Your task is to report on the consequences of the 2020 COVID19 pandemic, especially how it affected airlines. We will use real data (unchanged) from EUROSTAT, especially:

* https://ec.europa.eu/eurostat/databrowser/view/ttr00016/default/table?lang=en

There are multiple problems with this dataset.

* Column names contain extra whitespace.
* Not all supposedly numeric columns are numeric.
* There are missing values.
* There is a messed up column at the beginning, containing values like "M,PAS,TOT,TOTAL,PAS_CRD,DE" - We only need the "DE" part (which is the country code)

The filename is "TSV", so a tab separator should work.

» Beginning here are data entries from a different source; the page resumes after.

/-- COUNTED_MESSAGE_RESEND (03 R109): sent again to its target, in its own round; it counts once, when the target has room. -/
def execCountedMessageResend (key slice : Nat) (s : State) : Out :=
  match s.homes.resend.find? fun r => decide (r.1 = key) && decide (r.2.1 = slice) with
  | none => done s
  | some r =>
    match s.arrive slice key r.2.2 with
    | some s1 => done (s1.setHomes fun h => { h with resend := h.resend.erase r })
    | none => done s

/-- ENQUEUE_RESEND (07 R219): the parked enqueue is tried again. -/
def execEnqueueResend (key : Nat) (s : State) : Out := done (s.reissue key)

/-- The core whose bank holds an address, and the key of a route to it or to its home slice (07 R215, 17 R439). -/
def handWay (s : State) (addr : Nat) : Nat × Nat :=
  if 2 ^ 60 ≤ addr then
    let c := (addr - 2 ^ 60) / 2 ^ 17
    if c < 2568 then (dieOf c, coreKey c ((addr - 2 ^ 60) % 2 ^ 17)) else (4, addr % 2 ^ 44 / 4096)
  else (dieOfSlice (s.sliceOf addr), addr / 4096)

/-- The head of a queue that has still to be handed the word, and to whom the word can travel now (07 R217, 17 R443). -/
def handDue (s : State) (r : RQueue) : Option RWait :=
  match r.q with
  | [] => none
  | x :: _ =>
    let w := handWay s r.loc
    if x.held || x.word.isSome then none
    else if (s.strand x.key).all fun o => s.wayOpen w.1 (dieOf o.core) w.2 (.mem r.loc) then some x else none

/-- RESERVATION_HANDOFF (07 R217): the reservation and its word arrive at the strand that heads the queue, which keeps both whether or
not it is resident (01 R47); a module that is held keeps them back (17 R443). -/
def execReservationHandoff (addr : Nat) (s : State) : Out :=
  match handDue s (s.rqueue addr) with
  | some x =>
    let s1 := if paExists addr then s.request ((s.strand x.key).elim 0 fun o => cacheOf o.core) addr .atomic else s
    let w := BitVec.ofNat 64 (s1.loadNat (.mem addr) (wBytes x.w32))
    done ((s1.setRqueue { s1.rqueue addr with q := { x with word := some w } :: (s1.rqueue addr).q.drop 1 }).reissue x.key)
  | none => done s

/-- SEQUENCE_COUNTER_INCREMENT (02 R91, R92): the counter grows; whatever waits on it is tested at its turn. -/
def execSequenceCounterIncrement (file : SqFile) (idx inc : BitVec 8) (s : State) : Out :=
  done (s.seqAdd file idx inc.toNat)

/-! ## Words on the mesh and drop notices (10 R290, R294; 01 R26, R27) -/

/-- MESH_WORD_ARRIVAL (10 R290): the oldest outbound word enters the facing strand's channel, waits while that is full, or is
discarded where no strand of the context belongs to the slot (01 R26). -/
def execMeshWordArrival (src : Nat) (q : Q4) (s : State) : Out :=
  match s.strand src with
  | none => done s
  | some o =>
    match o.qout.getD q.toNat [] with
    | [] => done s
    | w :: t =>
      let sent := fun (s : State) => s.upd src fun x => { x with qout := x.qout.setIfInBounds q.toNat t }
      match (facing o.core q.toNat).bind fun c => s.slotStrand (c * 8 + slotOf o.sid) o.ctx with
      | none => done ((sent s).later (.dropNotice src q))
      | some f =>
        if !s.meshOpen o.core f.core then done s
        else
        let (took, s1) := s.deliver f.key (oppositeQ q.toNat) w src
        if took then done (sent s1) else done s

/-- DROP_NOTICE (10 R294, 01 R26): a lost word is counted at its sender. -/
def execDropNotice (src : Nat) (q : Q4) (s : State) : Out := done (s.upd src (addLost q.toNat 1))

/-- A notice can travel from the home of its name to the strand's core (17 R443). -/
def noticeOpen (s : State) (key : Nat) (x : Word) : Bool :=
  (s.strand key).all fun o => s.noticeWay (s.spaceOf o.ctx (x.toNat / 2 ^ 32)) (x.toNat / 2 ^ 32) key

/-- ARRIVAL_NOTICE (02 R81, 01 R27): the notice enters q8, or is discarded and counted there; it waits in the network behind earlier
ones of the strand that a full inbox or a held module keeps there (11 R333, 17 R443). -/
def execArrivalNotice (key : Nat) (x : BitVec 64) (s : State) : Out :=
  let held := s.homes.notices.find? fun p => decide (p.1 = key)
  let wait := s.setHomes fun h => { h with notices := h.notices ++ [(key, x)] }
  if !noticeOpen s key x then done (if held.any fun p => decide (p.2 = x) then s else wait)
  else
  match held with
  | some p =>
    if p.2 = x then
      let (took, s1) := (s.setHomes fun h => { h with notices := h.notices.erase p }).deliver key 8 x 0
      done (if took then s1 else s)
    else done wait
  | none =>
    let (took, s1) := s.deliver key 8 x 0
    done (if took then s1 else wait)

/-! ## Tasks (10 R300, R303) -/

/-- TASK_DISPATCH (10 R303). -/
def execTaskDispatch (uid : Nat) (s : State) : Out := done (s.dispatchFrame uid)

/-- DISPATCH_RETRY (10 R303): a frame that found no room is pushed again. -/
def execDispatchRetry (uid : Nat) (s : State) : Out := done (s.dispatchFrame uid)

/-- Length of a steal round: within the bounds of 12 R356 (log 12). -/
def roundCycles : Nat := 1024

/-- Resume a frame, the trailer of a pair with its leader (18 R461). -/
def resumeBoth (o : Strand) (f : Frame) (s : State) : State :=
  match o.pairLead, o.pair with
  | true, some t => (resumeFrame f s).upd t fun x => settle s.tick (restoreFrame f x)
  | _, _ => resumeFrame f s

/-- One round: the strand's own deque, then the other cores of the launch (10 R300). A poisoned frame freezes the strand (18 R456); a bank behind a
held module is not reached (17 R443). -/
def stealOnce (o : Strand) (s : State) : State :=
  match (dequeOf o).bind fun d => s.popPoison d.1 d.2 with
  | some r => s.freezeKey o.key r false none
  | none =>
  let again := fun (s : State) => s.setMe fun x => { x with turn := s.tick + roundCycles }
  let own : Option Frame × State := match dequeOf o with
    | some (k, m) => s.popFrame k m
    | none => (none, s)
  match own with
  | (some f, s1) => resumeBoth o f s1
  | (none, s1) =>
    let vs := s1.stealOrder (o.launch.getD 0)
    if stealWaits s1 o.core (o.launch.getD 0) vs then again s1
    else
      match stealPoison s1 (o.launch.getD 0) vs with
      | some r => s1.freezeKey o.key r false none
      | none =>
        match s1.stealAny (o.launch.getD 0) with
        | some (f, s2) => resumeBoth o f s2
        | none => again { s1 with free := s1.free + 1 }

/-- STEAL_ROUND (10 R300). -/
def execStealRound (key : Nat) (s : State) : Out :=
  match s.strand key with
  | none => done s
  | some o =>
    if o.run = .parked ∧ o.park = .steal ∧ o.out = false then done (stealOnce o (s.focus key)) else done s

/-! ## Umpires (11 R317, R319) -/

/-- UMPIRE_SPAWN (11 R317): for a strand that is frozen, or has a deferred store. -/
def execUmpireSpawn (key : Nat) (s : State) : Out :=
  match s.strand key with
  | none => done s
  | some o => if o.isFrozen || o.attached then done (s.spawnUmpire key) else done s

/-- UMPIRE_POOL_TIMEOUT (11 R319): the strand leaves the FIFO and goes to firmware with reason 2. -/
def execUmpirePoolTimeout (key : Nat) (s : State) : Out :=
  match s.strand key with
  | none => done s
  | some o =>
    if (s.pool (poolOf o.core)).pend.contains key then
      let s1 := (s.setPool (poolOf o.core) fun p => { p with pend := p.pend.erase key }).upd key fun o =>
        { o with run := if o.run = .frozenPending then .frozen else o.run }
      done (s1.escalate { o with run := .frozen } 2)
    else done s

/-! ## Decoding and fetching (05 R146, 06 R188) -/

/-- ILLEGAL_OPCODE (05 R145, R146): the bundle is issued and freezes with the first cause that decoding finds. -/
def execIllegalOpcode (cause : BitVec 9) (bsyl : Bool) (s : State) : Out := done (s.begin.freezeMe (Raise.of cause) bsyl none)
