/-! ## Engines -/

/-- 09 R275-R287, 02 R82, 17 R451: an engine takes its next ready command; each operation ends with its status, its group told; a copy is
resolved, reads its source and owns its destination once nothing keeps it from them, and goes to the
engines of its destination pages piece by piece; a completion applies the signal on success, delivers the word where one is due and only then
drops the command's references; what cannot go on waits. -/
def Obligations.EnginesRunCommands : Prop :=
  ∀ (s : State) (u : Nat) (c : Cmd), s.cmd u = some c →
    let w := c.word.toNat
    let ends := fun (i : Instr) (x : State) (status : Nat) => exec i s = .next (x.finishAll c status 0)
    let fails := fun (i : Instr) (status : Nat) (ue : Option (Nat × Nat)) => exec i s = .next (s.failCmd c status ue)
    let goes := fun (i : Instr) (r : OpOut) => match r with
      | .wait => exec i s = .next s
      | .on x => exec i s = .next x
      | .ends x e => ends i x e
      | .fails e ue => fails i e ue
    ((nextCmd s c.engine).map (·.uid) = some u →
      ∃ t, exec (.commandStart u) s = .next t ∧ t.cmd u = some { c with st := .started } ∧ t.agenda = s.agenda ++ [opEvent (cOp w) u] ∧ t.mem = s.mem) ∧
    ((nextCmd s c.engine).map (·.uid) ≠ some u → exec (.commandStart u) s = .next s) ∧
    (c.st = .held → c.holdEnd ≤ s.tick →
      ∃ t, exec (.combiningHoldExpiry u) s = .next t ∧ t.cmd u = some { c with st := .accepted } ∧ t.mem = s.mem) ∧
    (c.st ≠ .held ∨ s.tick < c.holdEnd → exec (.combiningHoldExpiry u) s = .next s) ∧
    (c.st = .finished → c.told = false → (c.signalled = true ∨ signalDue s c = true) →
      let s0 := s.updCmd u fun c => { c with signalled := true }
      let s1 := if c.signalled = true then s else match c.file with
        | some f => if cSv w = true ∧ c.status.toNat ≤ 1 then s0.seqAdd f (cSsq w) (cSinc w) else s0
        | none => s0
      let close := fun (x : State) => ((c.refs.foldl State.unref x).updCmd u fun c => { c with refs := [], told := true }).sweepCmds
      (c.status = 0 → cCw w = false → exec (.commandComplete u) s = .next (close s1)) ∧
      (c.status ≠ 0 ∨ cCw w = true →
        exec (.commandComplete u) s = .next (let p := s1.deliver c.key 5 (completionWord c) 0
          if wordOpen s1 c c.key = true ∧ p.1 = true then close p.2 else s1))) ∧
    (c.st ≠ .finished ∨ c.told = true ∨ (c.signalled = false ∧ signalDue s c = false) → exec (.commandComplete u) s = .next s) ∧
    (c.st = .started →
      (∀ a b src dst s1 s2, readShape s c (cShapeA w) = .ok (a, s1) → readShape s1 c (cShapeB w) = .ok (b, s2) →
        (a.fmt = b.fmt → a.count = b.count → placeShape s2 c false a = .ok src → placeShape s2 c true b = .ok dst →
          goes (.tcopy u) (copyTo s2 c src dst)) ∧
        (a.fmt ≠ b.fmt ∨ a.count ≠ b.count → fails (.tcopy u) 3 none)) ∧
      (∀ b dst s1, readShape s c (cShapeA w) = .ok (b, s1) → placeShape s1 c true b = .ok dst →
        goes (.tfill u) (copyTo s1 c ([], none) dst)) ∧
      (∀ e ue, readShape s c (cShapeA w) = .bad e ue → fails (.tcopy u) e ue ∧ fails (.tfill u) e ue ∧ fails (.tfetch u) e ue) ∧
      (readShape s c (cShapeA w) = .wait → exec (.tcopy u) s = .next s ∧ exec (.tfill u) s = .next s ∧ exec (.tfetch u) s = .next s) ∧
      (∀ v, (s.versOf (s.spaceOf c.ctx (cName w)) (cName w)).find? (fun v => decide (v.num = cVer w) && decide (v.st = .drafted)) = some v →
        s.ver v.uid = some v → w.testBit 240 = false → v.count = none →
        ∃ t x, exec (.tpost u) s = .next t ∧ t.ver v.uid = some x ∧ x.contrib = v.contrib + 1 ∧ x.st = .drafted ∧ t.mem = s.mem) ∧
      ((s.versOf (s.spaceOf c.ctx (cName w)) (cName w)).find? (fun v => decide (v.num = cVer w) && decide (v.st = .drafted)) = none →
        ends (.tpost u) s 6) ∧
      (s.slotStrand (w / 2 ^ 132 % 2 ^ 12 * 8 + w / 2 ^ 129 % 2 ^ 3) c.ctx = none → ends (.tnote u) s 0x0B) ∧
      (∀ o, s.slotStrand (w / 2 ^ 132 % 2 ^ 12 * 8 + w / 2 ^ 129 % 2 ^ 3) c.ctx = some o → w.testBit 240 = false →
        let p := s.deliver o.key 7 (BitVec.ofNat 64 (w / 2 ^ 64 % 2 ^ 64)) 0
        exec (.tnote u) s = .next (if wordOpen s c o.key = true ∧ p.1 = true then p.2.finishAll c 0 0 else s)) ∧
      (∀ i ∈ [Instr.tfloat u, .track u], movedVer s c = none → ends i s 6) ∧
      (∀ v, movedVer s c = some v → s.ver v.uid = some v →
        let s1 := s.updCmd u fun c => { c with st := .running, pos := v.uid }
        let c1 := { c with st := .running, pos := v.uid }
        let s2 := s1.updCmd u fun c => { c with pieces := [] }
        earlierMove s1 c1 = false →
          (cOp w = 7 → v.st = .afloat → exec (.tfloat u) s = .next (s2.finishAll c1 0 0)) ∧
          (cOp w = 8 → v.st = .racked → exec (.track u) s = .next (s2.finishAll c1 0 0))) ∧
      (∀ a s1 src, readShape s c (cShapeA w) = .ok (a, s1) → placeShape s1 c false a = .ok src →
        ∃ t d, exec (.tfetch u) s = .next t ∧ t.cmd u = some d ∧ d.src = cut 64 (a.count * a.elBytes / 64) src.1.flatten ∧ d.panel = c.panel ∧
          d.due = c.due ∧ (fetchFits s (a.count * a.elBytes) c = true → (groupOf s c).length = 1 → d.st = .running)) ∧
      ((collRanks s (rGroup c)).contains (ownRank s c.ctx) = false → fails (.treduce u) 0x0B none)) ∧
    (c.st = .resolved → ∀ i ∈ [Instr.tcopy u, .tfill u],
      let s1 := s.engineTakes c c.src c.dst
      (c.dst.flatten.any (draftGone s) = true → fails i 6 none) ∧
      (c.dst.flatten.any (draftGone s) = false →
        (resolvedWaits s c = true → exec i s = .next s) ∧
        (resolvedWaits s c = false → (∃ l ∈ c.src, l.any s.poisonedAt = true) → fails i 8 none) ∧
        (resolvedWaits s c = false → (∀ l ∈ c.src, l.any s.poisonedAt = false) →
          exec i s = .next (s1.updCmd u fun d => { d with
            st := .running, pieces := piecesOf s c c.dst.flatten (copyVals s1 c).flatten, owned := granulesOf c.dst.flatten, src := [], dst := [] })))) ∧
    (c.st = .running →
      (∀ i ∈ [Instr.tcopy u, .tfill u],
        (c.pieces = [] → ends i s 0) ∧
        ((∃ p ∈ c.pieces, p.dst.any (draftGone s) = true) → fails i 6 none) ∧
        ((∀ p ∈ c.pieces, p.dst.any (draftGone s) = false) →
          (∀ ps, placeFirst s c.pieces = some ps → ∃ t, exec i s = .next t ∧ t.cmd u = some { c with pieces := ps } ∧ t.mem = s.mem) ∧
          (∀ p, placeFirst s c.pieces = none → c.pieces.find? (pieceDue s) = some p →
            exec i s = .next ((((s.scatter p.dst p.vals).clearWhole p.dst).freshCopies c.engine p.dst).updCmd u fun d => { d with pieces := c.pieces.erase p })) ∧
          (c.pieces ≠ [] → placeFirst s c.pieces = none → c.pieces.find? (pieceDue s) = none → exec i s = .next s))) ∧
      (canRead s c = true → ∃ t d ls, exec (.tfetch u) s = .next t ∧ t.cmd u = some d ∧ c.src = ls :: d.src ∧
        d.panel.length = c.panel.length + 1 ∧ d.pins = c.pins ++ [vectorPins s ls] ∧ d.pos = c.pos) ∧
      (∀ r l o q ws, canRead s c = false → crewReps s c = r :: l → r.st ≠ .finished → fetchStep s c r = .put o q ws →
        exec (.tfetch u) s = .next ((s.upd o.key (enterVector q ws)).updCmd r.uid fun d =>
          { d with pos := d.pos + 1, due := d.due ++ [(o.key, o.popped.getD q 0 + inCount o q + ws.length)] })) ∧
      (c.panel.length ≤ c.pos → exec (.treduce u) s = .next (s.finishAll c (if c.aux = 0 then 0 else 1) c.aux)) ∧
      (c.pos < c.panel.length → c.dst.flatten.any (draftGone s) = true → fails (.treduce u) 6 none) ∧
      (c.pos < c.panel.length → c.dst.flatten.any (draftGone s) = false →
        (reach s (otherRanks s c) = .up → chunkWaits s c = false →
          ∃ t, exec (.treduce u) s = .next t ∧ t.agenda = s.agenda ++ [.collectiveChunkFold u c.pos] ∧ t.cmds = s.cmds) ∧
        (reach s (otherRanks s c) = .up → chunkWaits s c = true → exec (.treduce u) s = .next s) ∧
        (reach s (otherRanks s c) = .down → fails (.treduce u) 9 none)) ∧
      (cOp w = 4 → c.pos < c.panel.length →
        ∃ t d, exec (.collectiveChunkFold u c.pos) s = .next t ∧ t.cmd u = some d ∧ d.pos = c.pos + 1 ∧ d.st = .running ∧
          d.dst = c.dst.drop (4096 / uBytes (rTag c))))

Apply a fixes to the input data:

* Inspect the DataFrame columns and remove trailing whitespace.
* Inspect the DataFrame and find the columns and values that does not contain numeric data.
* Use a custom converter to remove non-digits from column values.
* Use a custom converter to fix the first column values to extract only the last two characters (country code).
* Unify the type of all numeric columns to float64

### Bonus task

There are missing values in the data, supposedly the countries have not reported the numbers yet. But some countries have.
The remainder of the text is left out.